-- ==== Sys2Proof/Machine/Holds.lean ====
section
/-! DEFINITION. Holds (07 R293 to R303): the checks that assert a cause, the release, the limit; the budget and
limit of an elastic region (03 R146 to R148). -/

namespace Sys2Proof.Machine

/-! ### Asserting -/

/-- HOLD_CHECK (R125, R128, R297): the next instruction of a queue is checked six cycles before its issue. -/
def holdCheck (a : At) (fz : Fuses) (m : Mach) : Mach :=
  match ctxOf fz m a with
  | none => m
  | some x =>
    match rowOf x.w with
    | none => m
    | some r =>
      if opIllegal x || !active x.st x.q || !acts m x.p x.key x.own ((x.c : Int) - 6) then m
      else assertWaits x (holdFails x (specRow r x)) m

/-- HOLD_CHECK. -/
def execHoldCheck (a : At) (s : State) : Host.Outcome State Fault Refusal := run s (holdCheck a)

/-- GATE_HOLD (R146): a region passes its bound. -/
def gateHold (a : At) (fz : Fuses) (m : Mach) : Mach :=
  match seatOf fz m a with
  | none => m
  | some x =>
    match x.qs.gate with
    | none => m
    | some g => if x.qs.idleTo g.bound.toNat then assertGate x.fz x.p x.d x.unit x.key x.q g m else m

/-- GATE_HOLD. -/
def execGateHold (a : At) (s : State) : Host.Outcome State Fault Refusal := run s (gateHold a)

/-- GATE_TIMEOUT (R147): a region reaches its limit. -/
def gateTimeout (a : At) (fz : Fuses) (m : Mach) : Mach :=
  match seatOf fz m a with
  | none => m
  | some x =>
    match x.qs.gate with
    | none => m
    | some g => if x.qs.idleTo (g.g + g.l) then haltGate x g m else m

/-- GATE_TIMEOUT. -/
def execGateTimeout (a : At) (s : State) : Host.Outcome State Fault Refusal := run s (gateTimeout a)

/-! ### Release -/

/-- HOLD_RELEASE (R148, R295, R298): once every cause has cleared, the partition goes on; after a halt it does
not (R304). A hold that stops the partition between two steps is released there. -/
def holdRelease (p : Nat) (fz : Fuses) (m : Mach) : Mach :=
  match (part m p).hold with
  | none => m
  | some h => if openCauses h ≠ [] ∨ (h.carried ∧ (part m p).inStep) then m else resume fz p h m

/-- HOLD_RELEASE. -/
def execHoldRelease (p : Fin 4) (s : State) : Host.Outcome State Fault Refusal :=
  run s (holdRelease p.val)

/-! ### Limit -/

/-- The earliest of the causes still asserted. -/
def firstOpen : List CauseSt → Option CauseSt
  | [] => none
  | c :: r =>
    match firstOpen r with
    | none => some c
    | some d => some (if c.since ≤ d.since then c else d)

/-- The halt HOLD_LIMIT of a hold, for the unit of a cause. -/
def limitHalt (fz : Fuses) (p : Nat) (h : Hold) (c : CauseSt) (m : Mach) : Mach :=
  let edge := c.queue == 3
  haltPart fz p { reason := 0x0F, die := c.die, queue := c.queue, unit := c.unit
                  pidx := if edge then 0xFF else (physOf m c.die c.unit).getD 0xFF
                  cycle := h.stop, iaddr := if edge then none else some c.iaddr, subcode := c.code
                  arg := pair24 c.desc ((nowNs m - h.sinceNs) / 1000), station := true, issuer := none } m

/-- HOLD_LIMIT (R302): 100 ms of module time have passed since the first assertion. -/
def holdLimit (p : Nat) (fz : Fuses) (m : Mach) : Mach :=
  match (part m p).hold with
  | none => m
  | some h =>
    match firstOpen (openCauses h) with
    | none => m
    | some c => if runs m p then limitHalt fz p h c (reachNs (h.sinceNs + 100000001) m) else m

/-- HOLD_LIMIT. -/
def execHoldLimit (p : Fin 4) (s : State) : Host.Outcome State Fault Refusal :=
  run s (holdLimit p.val)

end Sys2Proof.Machine
end

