/-- The beat of a page in an epoch as its sectors deliver it, decrypted with the key of the epoch's slot (R349, R351). -/
def clearBeat (m : Mach) (w a : Nat) (e : Page) : List Byte :=
  let h := well m w
  underKey (pageKey h a) (slotKey h (slotOf e)) w a ((List.range 4).flatMap (fun s =>
    sectorData (sectorErr h a s) (peeks m.mem.hbm (beatAddr m w a + 32 * s) 32)))

/-- A read of a beat (R351, R353, R376, R384). -/
def readHbm (w a : Nat) (m : Mach) : Mach × Except HbmStop (List Byte) :=
  let e := pageOf (well m w) a
  if e = .filled then (m, .ok (zeros 128))
  else
    match checkBeat w a (bump .wlhRdbeats (iWell w) m) with
    | (m, some s) => (m, .error { reason := 0x0C, sub := 3, arg := w * 2 ^ 44 + s * 2 ^ 42 + a })
    | (m, none) =>
      if keyLoaded (well m w) (slotOf e) then (m, .ok (clearBeat m w a e))
      else (m, .error { reason := 0x0E, sub := 1, arg := keyArg w (slotOf e) a })

/-- Error symbols of a flip mask on a sector (R407). -/
def flipSymbols (mask : BitVec 72) : List (Nat × Nat) :=
  ((List.range 8).map (fun i => (i, field mask.toNat (8 * i + 7) (8 * i))) ++ [(32, field mask.toNat 71 64)]).filter
    (fun y => y.2 != 0)

/-- An armed flip mask strikes the first beat of a write (R407, R408). -/
def strikeHbm (w a : Nat) (m : Mach) : Mach :=
  onWell w (fun h =>
    if h.flip.state = 1 then
      { h with secErr := tput [] h.secErr (sectorKey h a 0) (flipSymbols h.flip.mask)
               flip := { h.flip with state := 2, firedAt := 4 * a } }
    else h) m

/-- Sectors of a wellhead that hold what was just written, without errors. -/
def soundSectors (l : List (Nat × Nat)) (h : Well) : Well :=
  { h with secErr := l.foldl (fun t y => tdel t (sectorKey h y.1 y.2)) h.secErr
           soft := h.soft.filter (fun k => !l.any (fun y => sectorKey h y.1 y.2 == k)) }

/-- The sectors of some beats. -/
def sectorsOf (l : List Nat) : List (Nat × Nat) := l.flatMap (fun b => (List.range 4).map (fun s => (b, s)))

/-- A beat stored with sound check symbols. -/
def storeBeat (w a : Nat) (l : List Byte) (m : Mach) : Mach :=
  strikeHbm w a (onWell w (soundSectors (sectorsOf [a]))
    (pokeHbm (beatAddr m w a) l (bump .wlhWrbeats (iWell w) m)))

/-- The beats of a page. -/
def pageBeats (a : Nat) : List Nat := (List.range 32).map (fun i => a / 32 * 32 + i)

/-- A page takes the write epoch and the key of its slot. -/
def takeEpoch (w a : Nat) (m : Mach) : Mach :=
  onWell w (fun h => { h with pages := tput .filled h.pages (a / 32) (writePage h)
                              pageKeys := tput 0 h.pageKeys (a / 32) (slotKey h (slotOf (writePage h))) }) m

/-- One sector of a page that is re-encrypted (R352), its data under the old key as the write key now finds it: written anew,
or kept with its errors. -/
def resector (w : Nat) (m : Mach) (y : Nat × Nat) : Mach :=
  let l := sectorErr (well m w) y.1 y.2
  let at_ := beatAddr m w y.1 + 32 * y.2
  let anew (m : Mach) : Mach :=
    onWell w (soundSectors [y]) (pokeHbm at_ (sectorData l (peeks m.mem.hbm at_ 32)) m)
  match checkSector l with
  | .sound => onWell w (soundSectors [y]) m
  | .corrected => anew (noteSector w y.1 y.2 0 l m)
  | .bad => raiseEvt 0x0032 1 (iWell w) (4 * y.1 + y.2) (noteBadSector w y.1 y.2 m)

/-- A beat of a page that is re-encrypted, decrypted with the old slot's key. -/
def rekey (w : Nat) (e : Page) (m : Mach) (a : Nat) : Mach :=
  let h := well m w
  let m := noteSoft w a m
  if pageKey h a = slotKey h (slotOf e) then m
  else
    pokeHbm (beatAddr m w a)
      (underKey (pageKey h a) (slotKey h (slotOf e)) w a (peeks m.mem.hbm (beatAddr m w a) 128)) m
____________
• [The task] After reading the entries above, state the number of lines that contain the word "range", adding nothing else.

• [Expected answer] 4